Thank you for your response. I sincerely appreciate it. Have you developed a comb renewal system/evaluation paradigm over the years that has worked well for you?

Thank you again. I do appreciate it. 

Russ


----------



## Litsinger (Jun 14, 2018)

GregV said:


> Can you define your "short and intense Spring flow" by time frame?


GregV:

Good point- I used the term 'relative' when comparing our typical flow to what I understand might be expected in temperate European / British Isles conditions.

Our spring flow typically lasts about 2 months (April - June) but is characterized by a 4-6 week heavy flow (typically) and 2-4 week tapering-off (typically) and then a long dearth starting in July and lasting until September (if we have a Fall flow).

Part of my rationale for asking the question is I am preparing to checkerboard in the next few weeks and would like to experiment with nadiring at that time if it makes sense to do so.

Thanks again for the input- I really appreciate it. 

Russ


----------



## Litsinger (Jun 14, 2018)

little_john said:


> Hope that helps a little ...
> LJ


LJ:

This does help a lot- thank you for sharing.

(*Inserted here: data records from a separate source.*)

-- ==== Sys2Proof/Machine/Flags.lean ====
section
/-! DEFINITION. The lifecycle flag and the tests that decide a command's outcome: the encodings of LIFE and STATUS
(spec/10_state.md R23, spec/30_encoding.md R62), `check` (spec/40_context_commands.md R69) and the overflow test (R75).
There are no condition codes (spec/10_state.md R27). -/

namespace Sys2Proof.Machine

/-- The 2-bit encoding of `LIFE[u]` (R23). -/
def Life.code : Life → BitVec 2
  | .absent => 0b00#2
  | .active => 0b01#2
  | .finalized => 0b10#2
  | .corrupted => 0b11#2

/-- The status number of an error (R62). -/
def CommandError.code : CommandError → BitVec 8
  | .nullInput => 1
  | .stateError => 2
  | .overflow => 3
  | .illegalCommand => 4

/-- The 8-bit `STATUS` of a response (R62). -/
def Status.code : Status → BitVec 8
  | .ok => 0
  | .error e => e.code

/-- `check(u, p)` (R69): the error that UPDATE or FINAL raises before it reads or writes anything else, if any. -/
def check (life : Life) (p : Bool) : Option CommandError :=
  if life = .absent then some .nullInput
  else if p = false then some .nullInput
  else if life = .finalized ∨ life = .corrupted then some .stateError
  else none

/-- The overflow test of R75, on naturals: `LEN[u] + 8*n >= 2^64`. -/
def wouldOverflow (len : Count) (n : Nat) : Bool := decide (2 ^ 64 ≤ len.toNat + 8 * n)

end Sys2Proof.Machine
end

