-- ==== Sys2Proof/Certificates/Slice0/Obligations.lean ====
section
/-! DEFINITION. The statements for the provers. Each docstring names the rule of spec/ it formalises. No statement speaks
of the content of a residue byte (spec/70_reset_and_hazards.md R144) except as the free value an observation returns. -/

open Sys2Proof Sys2Proof.Machine

/-! ## Encoding -/

/-- The command codes written out in spec/30_encoding.md R55 decode to the commands R55 lists, whatever bytes accompany
them; only UPDATE with P = 1 takes the bytes. -/
def Obligations.DecodeOfWrittenCodes : Prop :=
  ∀ data : List Byte,
    decode ⟨0b00000001#8, data⟩ = .ok .initMd5 ∧
    decode ⟨0b00000101#8, data⟩ = .ok .initSha1 ∧
    decode ⟨0b00001010#8, data⟩ = .ok (.updateMd5 (some data)) ∧
    decode ⟨0b00000010#8, data⟩ = .ok (.updateMd5 none) ∧
    decode ⟨0b00001110#8, data⟩ = .ok (.updateSha1 (some data)) ∧
    decode ⟨0b00000110#8, data⟩ = .ok (.updateSha1 none) ∧
    decode ⟨0b00001011#8, data⟩ = .ok (.finalMd5 true) ∧
    decode ⟨0b00000011#8, data⟩ = .ok (.finalMd5 false) ∧
    decode ⟨0b00001111#8, data⟩ = .ok (.finalSha1 true) ∧
    decode ⟨0b00000111#8, data⟩ = .ok (.finalSha1 false)

/-- Exactly the ten codes of spec/30_encoding.md R55 are legal, and they are the codes with none of R57's faults. -/
def Obligations.LegalCodesAreTheTen : Prop :=
  ∀ f : Frame,
    ((∃ i, decode f = .ok i) ↔ f.cc ∈ legalCodes) ∧
    ((∃ e, decode f = .error e) ↔
      (ccRsv f.cc ≠ 0 ∨ ccOp f.cc = 0b00#2 ∨ (ccOp f.cc = 0b01#2 ∧ ccP f.cc = true)))

/-- Decoding the frame of a well-formed command gives the command back, every operand included. -/
def Obligations.DecodeEncode : Prop :=
  ∀ i : Instr, i.wf = true → (encode i).wf = true ∧ decode (encode i) = .ok i

/-- Every legal frame is the frame of the command it decodes to: no bit of the code is dropped, and the bytes that
accompany an UPDATE with P = 1 are its operand; the bytes that accompany any other command are ignored
(spec/30_encoding.md R56). -/
def Obligations.EncodeDecode : Prop :=
  ∀ (f : Frame) (i : Instr), decode f = .ok i →
    (encode i).cc = f.cc ∧
    (encode i).data = (if ccOp f.cc = 0b10#2 ∧ ccP f.cc = true then f.data else []) ∧
    (f.wf = true → i.wf = true)

/-! ## The step -/

/-- A step runs the decoded command: with a legal frame as the oldest transaction, the step is exec of the command on
the state without that transaction. That transactions wait in a list is the model's choice (log entry 1). -/
def Obligations.StepRunsDecodedCommand : Prop :=
  ∀ (s : State) (f : Frame) (rest : List Transaction) (i : Instr),
    s.inbox = .command f :: rest → decode f = .ok i →
    step s = exec i { s with inbox := rest }

/-- spec/60_exceptions.md R121: an illegal code answers IllegalCommand (4) and changes no state of either unit, which it
does not read. -/
def Obligations.IllegalCodeChangesNothing : Prop :=
  CommandError.illegalCommand.code = 4 ∧
  ∀ (s : State) (f : Frame) (rest : List Transaction),
    s.inbox = .command f :: rest →
    (ccRsv f.cc ≠ 0 ∨ ccOp f.cc = 0b00#2 ∨ (ccOp f.cc = 0b01#2 ∧ ccP f.cc = true)) →
    step s = .next { s with inbox := rest
                            responses := s.responses ++ [⟨.error .illegalCommand, 0, none⟩] }

/-- spec/60_exceptions.md R133: with nothing at the ports the HCE keeps all its state. That such a step answers the same
state is the model's choice (log entry 1). -/
def Obligations.IdleStepKeepsState : Prop :=
  ∀ s : State, s.inbox = [] → step s = .next s

/-- spec/70_reset_and_hazards.md R135: the reset event. That it leaves the port records alone is the model's choice
(log entry 7). -/
def Obligations.ResetEventClearsUnits : Prop :=
  ∀ (s : State) (rest : List Transaction), s.inbox = .reset :: rest →
    ∃ t, step s = .next t ∧ t.inbox = rest ∧ t.responses = s.responses ∧ t.reads = s.reads ∧ t.trace = s.trace ∧
      t.freeIndex = s.freeIndex ∧
      ∀ u, (t.unit u).life = .absent ∧ (t.unit u).h.toList = List.replicate (NW u) 0 ∧ (t.unit u).len = 0 ∧
        (t.unit u).buf.toList = List.replicate 64 0 ∧ (t.unit u).dout.toList = List.replicate (DL u) 0

/-- spec/10_state.md R33: the values after reset. -/
def Obligations.ResetValues : Prop :=
  ∀ u, (State.reset.unit u).life = .absent ∧ (State.reset.unit u).h.toList = List.replicate (NW u) 0x00000000 ∧
    (State.reset.unit u).len = 0 ∧ (State.reset.unit u).buf.toList = List.replicate 64 0x00 ∧
    (State.reset.unit u).dout.toList = List.replicate (DL u) 0x00

/-- The HCE never halts (spec/30_encoding.md R61): every step answers a next state, takes the oldest transaction, and
returns exactly one response if it was a command and none otherwise; responses already returned stay. That transactions
wait in a list and that a step with none waiting answers a next state is the model's choice (log entry 1), and so is that
a reset event keeps the responses and the waiting transactions (log entry 7). -/
def Obligations.EveryStepAnswersNext : Prop :=
  ∀ s : State, ∃ t new, step s = .next t ∧ t.inbox = s.inbox.tail ∧ t.responses = s.responses ++ new ∧
    new.length = (match s.inbox with
                  | .command _ :: _ => 1
                  | _ => 0)

/-- The commands queued at the port run one after another in the order they stand (spec/20_memory.md R47). That
transactions wait in a list is the model's choice (log entry 1). -/
def Obligations.QueuedCommandsRunInOrder : Prop :=
  ∀ (is : List Instr) (s : State) (rest : List Transaction),
    (∀ i ∈ is, i.wf = true) →
    s.inbox = is.map (fun i => Transaction.command (encode i)) ++ rest →
    core.run is.length s = execAll is { s with inbox := rest }

/-- spec/30_encoding.md R62: the status numbers. -/
def Obligations.StatusNumbers : Prop :=
  Status.ok.code = 0 ∧ (Status.error .nullInput).code = 1 ∧ (Status.error .stateError).code = 2 ∧
    (Status.error .overflow).code = 3 ∧ (Status.error .illegalCommand).code = 4

/-! ## INIT -/

/-- INIT.MD5 and INIT.SHA1 (spec/40_context_commands.md R70, R71; constants R32): accepted in every state; the frame is
everything but H, LEN and LIFE of the addressed unit and the response. -/
def Obligations.InitStartsContext : Prop :=
  ∀ (u : UnitId) (s : State), ∃ t, exec (.init u) s = .next t ∧
    (t.unit u).h.toList = (match u with
      | .md5 => [0x67452301#32, 0xEFCDAB89#32, 0x98BADCFE#32, 0x10325476#32]
      | .sha1 => [0x67452301#32, 0xEFCDAB89#32, 0x98BADCFE#32, 0x10325476#32, 0xC3D2E1F0#32]) ∧
    (t.unit u).len = 0 ∧ (t.unit u).life = .active ∧ (t.unit u).pbuf = [] ∧
    (t.unit u).buf = (s.unit u).buf ∧ (t.unit u).dout = (s.unit u).dout ∧
    t.responses = s.responses ++ [⟨.ok, 0, none⟩] ∧ t.trace = s.trace ∧ SameOutside u s t

/-! ## UPDATE -/

/-- The blocks of a byte stream and its tail are the stream cut every 64 bytes, nothing lost and nothing added
(the cut of `absorb`, spec/40_context_commands.md R72). -/
def Obligations.BlocksPartitionStream : Prop :=
  ∀ stream : List Byte,
    (blocksOf stream).flatMap (fun b => b.toList) ++ tailOf stream = stream ∧
    (blocksOf stream).length = stream.length / 64 ∧ (tailOf stream).length = stream.length % 64

/-- UPDATE.MD5 and UPDATE.SHA1 complete when the unit is Active, the operand is present and the count does not overflow
(spec/40_context_commands.md R72, R73, R74, R75), with the result and the frame. -/
def Obligations.UpdateAbsorbs : Prop :=
  ∀ (u : UnitId) (s : State) (data : List Byte),
    (s.unit u).life = .active → (s.unit u).len.toNat + 8 * data.length < 2 ^ 64 →
    ∃ t, exec (.update u (some data)) s = .next t ∧
      (t.unit u).h = (blocksOf ((s.unit u).pbuf ++ data)).foldl (compress u) (s.unit u).h ∧
      (t.unit u).pbuf = tailOf ((s.unit u).pbuf ++ data) ∧
      (t.unit u).len.toNat = (s.unit u).len.toNat + 8 * data.length ∧
      (t.unit u).life = .active ∧ (t.unit u).dout = (s.unit u).dout ∧
      t.responses = s.responses ++ [⟨.ok, BitVec.ofNat 64 (((s.unit u).plen + data.length) / 64), none⟩] ∧
      t.trace = s.trace ++ (blocksOf ((s.unit u).pbuf ++ data)).map (CompressEvent.mk u) ∧
      SameOutside u s t

/-- spec/40_context_commands.md R83: an UPDATE with the empty sequence to an Active unit changes no state; it only
returns OK. -/
def Obligations.EmptyUpdateChangesNothing : Prop :=
  ∀ (u : UnitId) (s : State), (s.unit u).life = .active →
    exec (.update u (some [])) s = .next { s with responses := s.responses ++ [⟨.ok, 0, none⟩] }

/-- The overflow test is exact over the whole counter and comes before anything is absorbed: LIFE becomes Corrupted and
nothing else changes (spec/40_context_commands.md R75, spec/60_exceptions.md R122). An operand of 2^61 bytes or more
always overflows. -/
def Obligations.OverflowCorruptsOnlyLife : Prop :=
  ∀ (u : UnitId) (s : State) (data : List Byte),
    (s.unit u).life = .active →
    (2 ^ 64 ≤ (s.unit u).len.toNat + 8 * data.length ∨ 2 ^ 61 ≤ data.length) →
    ∃ t, exec (.update u (some data)) s = .next t ∧
      t.unit u = { s.unit u with life := .corrupted } ∧
      t.responses = s.responses ++ [⟨.error .overflow, 0, none⟩] ∧ t.trace = s.trace ∧ SameOutside u s t

/-! ## Errors -/

/-- spec/60_exceptions.md R119: when NullInputError is returned, by which commands, and that it changes nothing. -/
def Obligations.NullInputErrorCauses : Prop :=
  CommandError.nullInput.code = 1 ∧
  ∀ (u : UnitId) (s : State),
    (∀ operand, exec (.update u operand) s =
        .next { s with responses := s.responses ++ [⟨.error .nullInput, 0, none⟩] } ↔
      ((s.unit u).life = .absent ∨ operand = none)) ∧
    (∀ sink, exec (.final u sink) s =
        .next { s with responses := s.responses ++ [⟨.error .nullInput, 0, none⟩] } ↔
      ((s.unit u).life = .absent ∨ sink = false)) ∧
    (∀ t, exec (.init u) s = .next t → t.responses ≠ s.responses ++ [⟨.error .nullInput, 0, none⟩])

/-- spec/60_exceptions.md R120: when StateError is returned, and that it changes nothing: LIFE and DOUT keep their values
and no digest is returned. -/
def Obligations.StateErrorCauses : Prop :=
  CommandError.stateError.code = 2 ∧
  ∀ (u : UnitId) (s : State),
    (∀ operand, exec (.update u operand) s =
        .next { s with responses := s.responses ++ [⟨.error .stateError, 0, none⟩] } ↔
      (((s.unit u).life = .finalized ∨ (s.unit u).life = .corrupted) ∧ operand ≠ none)) ∧
    (∀ sink, exec (.final u sink) s =
        .next { s with responses := s.responses ++ [⟨.error .stateError, 0, none⟩] } ↔
      (((s.unit u).life = .finalized ∨ (s.unit u).life = .corrupted) ∧ sink = true))
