-- ==== Sys2Proof/Laws/Ops.lean ====
section
/-! SUPPORT. What each shared operation can do, said once: absorb, the padding, check, and the three commands. -/

namespace Sys2Proof.Machine

section
variable {u : UnitId} (c : HashUnit u) (data : List Byte)

/-! ## absorb -/

theorem absorb_blocks : (absorb c data).2 = blocksOf (c.pbuf ++ data) := by
  unfold absorb
  split
  · exact (blocksOf_of_short (by simpa)).symm
  · rfl

theorem absorb_h : (absorb c data).1.h = (blocksOf (c.pbuf ++ data)).foldl (compress u) c.h := by
  unfold absorb
  split
  · rw [blocksOf_of_short (by simpa)]; rfl
  · rfl

theorem absorb_plen : (absorb c data).1.plen = (c.plen + data.length) % 64 := by
  rw [plen_eq, plen_eq, absorb_len, BitVec.toNat_add, BitVec.toNat_ofNat]
  omega

theorem absorb_pbuf : (absorb c data).1.pbuf = tailOf (c.pbuf ++ data) := by
  have hp := plen_lt c
  rw [HashUnit.pbuf, absorb_plen]
  unfold absorb
  split
  · next h =>
    rw [tailOf_of_short (by simpa), Nat.mod_eq_of_lt h]
    exact take_storeAt c.buf (by omega)
  · have hlen : (tailOf (c.pbuf ++ data)).length = (c.plen + data.length) % 64 := by simp
    have := take_storeAt (idx := 0) (data := tailOf (c.pbuf ++ data)) c.buf (by omega)
    simpa [hlen] using this

/-- Absorbing nothing changes nothing. -/
theorem absorb_nil : absorb c [] = (c, []) := by
  have hp := plen_lt c
  unfold absorb
  rw [if_pos (by simpa using hp), storeAt_nil _ (by omega)]
  simp

/-! ## The padding -/

theorem padZeros_of_le {idx : Nat} (h : idx ≤ 55) : padZeros idx = 55 - idx := by
  unfold padZeros; omega

theorem padZeros_of_gt {idx : Nat} (h : 55 < idx) (h' : idx < 64) : padZeros idx = 119 - idx := by
  unfold padZeros; omega

theorem length_padTail : (padTail c).length = if c.plen ≤ 55 then 64 else 128 := by
  have hp := plen_lt c
  have hl : (padTail c).length = c.plen + 1 + padZeros c.plen + 8 := by simp [padTail]; omega
  rw [hl]
  split
  · next h => rw [padZeros_of_le h]; omega
  · next h => rw [padZeros_of_gt (by omega) hp]; omega

theorem length_padfin_blocks : (blocksOf (padTail c)).length = if c.plen ≤ 55 then 1 else 2 := by
  rw [length_blocksOf, length_padTail]; split <;> rfl

end

/-! ## serialize -/

theorem length_serialize (u : UnitId) (h : Vector Word (NW u)) : (serialize u h).length = DL u := by
  have hl : (serialize u h).length = NW u * 4 := by simp [serialize, List.length_flatMap]
  rw [hl]
  cases u <;> rfl

/-- The output register holds the serialised accumulator whole. -/
theorem toList_dout_of_serialize (u : UnitId) (h : Vector Word (NW u)) :
    (vectorOfList (DL u) (serialize u h) 0).toList = serialize u h := by
  have hl := length_serialize u h
  rw [toList_vectorOfList_of_le 0 (by omega), List.take_of_length_le (by omega)]

/-! ## check -/

@[simp] theorem check_absent (p : Bool) : check .absent p = some .nullInput := rfl
@[simp] theorem check_no_operand (l : Life) : check l false = some .nullInput := by cases l <;> rfl
@[simp] theorem check_active : check .active true = none := rfl
@[simp] theorem check_finalized : check .finalized true = some .stateError := rfl
@[simp] theorem check_corrupted : check .corrupted true = some .stateError := rfl

/-- check passes exactly an Active unit with the operand present. -/
theorem check_eq_none {l : Life} {p : Bool} : check l p = none ↔ l = .active ∧ p = true := by
  cases l <;> cases p <;> decide

/-- check raises NullInputError or StateError, nothing else. -/
theorem check_error {l : Life} {p : Bool} {e : CommandError} (h : check l p = some e) :
    e = .nullInput ∨ e = .stateError := by
  cases l <;> cases p <;> simp_all

/-! ## The three commands -/

theorem exec_init (u : UnitId) (s : State) : exec (.init u) s = .next (initUnit u s) := by cases u <;> rfl

theorem exec_update (u : UnitId) (operand : Option (List Byte)) (s : State) :
    exec (.update u operand) s = .next (updateUnit u operand s) := by cases u <;> rfl

theorem exec_final (u : UnitId) (sink : Bool) (s : State) :
    exec (.final u sink) s = .next (finalUnit u sink s) := by cases u <;> rfl

/-- Every command is INIT, UPDATE or FINAL to its unit. -/
theorem instr_cases (i : Instr) :
    i = .init i.unit ∨ (∃ operand, i = .update i.unit operand) ∨ (∃ sink, i = .final i.unit sink) := by
  cases i
  · exact .inl rfl
  · exact .inl rfl
  · exact .inr (.inl ⟨_, rfl⟩)
  · exact .inr (.inl ⟨_, rfl⟩)
  · exact .inr (.inr ⟨_, rfl⟩)
  · exact .inr (.inr ⟨_, rfl⟩)

@[simp] theorem init_unit (u : UnitId) : (Instr.init u).unit = u := by cases u <;> rfl
@[simp] theorem update_unit (u : UnitId) (operand : Option (List Byte)) : (Instr.update u operand).unit = u := by
  cases u <;> rfl
@[simp] theorem final_unit (u : UnitId) (sink : Bool) : (Instr.final u sink).unit = u := by cases u <;> rfl

variable {u : UnitId} {s : State}

theorem updateUnit_of_error {operand : Option (List Byte)} {e : CommandError}
    (h : check (s.unit u).life operand.isSome = some e) : updateUnit u operand s = raise e s := by
  simp [updateUnit, h]

theorem updateUnit_of_overflow {data : List Byte} (ha : (s.unit u).life = .active)
    (ho : 2 ^ 64 ≤ (s.unit u).len.toNat + 8 * data.length) :
    updateUnit u (some data) s = raise .overflow (s.setUnit u { s.unit u with life := .corrupted }) := by
  have : wouldOverflow (s.unit u).len data.length = true := decide_eq_true ho
  simp [updateUnit, ha, this]

theorem updateUnit_of_ok {data : List Byte} (ha : (s.unit u).life = .active)
    (ho : (s.unit u).len.toNat + 8 * data.length < 2 ^ 64) :
    updateUnit u (some data) s =
      ((s.setUnit u (absorb (s.unit u) data).1).emit u (absorb (s.unit u) data).2).respond
        ⟨.ok, BitVec.ofNat 64 (absorb (s.unit u) data).2.length, none⟩ := by
  have : wouldOverflow (s.unit u).len data.length = false := decide_eq_false (by omega)
  simp [updateUnit, ha, this]

/-- Everything an UPDATE can do. -/
theorem updateUnit_cases (operand : Option (List Byte)) :
    (∃ e, check (s.unit u).life operand.isSome = some e ∧ updateUnit u operand s = raise e s) ∨
    (∃ data, operand = some data ∧ (s.unit u).life = .active ∧
      2 ^ 64 ≤ (s.unit u).len.toNat + 8 * data.length ∧
      updateUnit u operand s = raise .overflow (s.setUnit u { s.unit u with life := .corrupted })) ∨
    (∃ data, operand = some data ∧ (s.unit u).life = .active ∧
      (s.unit u).len.toNat + 8 * data.length < 2 ^ 64 ∧
      updateUnit u operand s =
        ((s.setUnit u (absorb (s.unit u) data).1).emit u (absorb (s.unit u) data).2).respond
          ⟨.ok, BitVec.ofNat 64 (absorb (s.unit u) data).2.length, none⟩) := by
  cases hc : check (s.unit u).life operand.isSome with
  | some e => exact .inl ⟨e, rfl, updateUnit_of_error hc⟩
  | none =>
    obtain ⟨ha, hp⟩ := check_eq_none.mp hc
    obtain ⟨data, rfl⟩ := Option.isSome_iff_exists.mp hp
    rcases Nat.lt_or_ge ((s.unit u).len.toNat + 8 * data.length) (2 ^ 64) with ho | ho
    · exact .inr (.inr ⟨data, rfl, ha, ho, updateUnit_of_ok ha ho⟩)
    · exact .inr (.inl ⟨data, rfl, ha, ho, updateUnit_of_overflow ha ho⟩)

/-- The unit a successful FINAL leaves. -/
def finalizedUnit {u : UnitId} (c : HashUnit u) : HashUnit u where
  h := Vector.replicate (NW u) 0
  len := 0
  buf := Vector.replicate 64 0
  life := .finalized
  dout := vectorOfList (DL u) (serialize u ((blocksOf (padTail c)).foldl (compress u) c.h)) 0

theorem finalUnit_of_error {sink : Bool} {e : CommandError} (h : check (s.unit u).life sink = some e) :
    finalUnit u sink s = raise e s := by
  simp [finalUnit, h]

theorem finalUnit_of_ok (ha : (s.unit u).life = .active) :
    finalUnit u true s =
      ((s.setUnit u (finalizedUnit (s.unit u))).emit u (blocksOf (padTail (s.unit u)))).respond
        ⟨.ok, BitVec.ofNat 64 (blocksOf (padTail (s.unit u))).length,
          some (finalizedUnit (s.unit u)).dout.toList⟩ := by
  simp only [finalUnit, ha, check_active, finalizedUnit, toList_dout_of_serialize]
  rfl

/-- Everything a FINAL can do. -/
theorem finalUnit_cases (sink : Bool) :
    (∃ e, check (s.unit u).life sink = some e ∧ finalUnit u sink s = raise e s) ∨
    (sink = true ∧ (s.unit u).life = .active ∧
      finalUnit u sink s =
        ((s.setUnit u (finalizedUnit (s.unit u))).emit u (blocksOf (padTail (s.unit u)))).respond
          ⟨.ok, BitVec.ofNat 64 (blocksOf (padTail (s.unit u))).length,
            some (finalizedUnit (s.unit u)).dout.toList⟩) := by
  cases hc : check (s.unit u).life sink with
  | some e => exact .inl ⟨e, rfl, finalUnit_of_error hc⟩
  | none =>
    obtain ⟨ha, rfl⟩ := check_eq_none.mp hc
    exact .inr ⟨rfl, ha, finalUnit_of_ok ha⟩

end Sys2Proof.Machine
end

At the risk of asking a really dumb question, where does the drawn comb come from to add to the bottom? If one is following an 'up-and-out' approach it would seem that your drawn empties will be your oldest comb?

I am certain I am missing a crucial step in here, so I do appreciate your steering me in the right direction. 

Thanks again for your help. 

Russ


----------



## GregB (Dec 26, 2017)

Litsinger said:


> GregV:
> 
> Good point- I used the term 'relative' when comparing our typical flow to what I understand might be expected in temperate European / British Isles conditions.
> 
> ...


OK, Russ, I see - this is your main and (possibly) only flow.

Well, regarding the nadiring - I would *not *depend on some experimentation to possibly waste my main flow IF you really want the honey harvest.
IF I have strong enough workforce on hand to actually have a good shot at the main flow harvest AND I want a good harvest - I would do what reliably works.
What reliably works - supering up (similar to Lang system).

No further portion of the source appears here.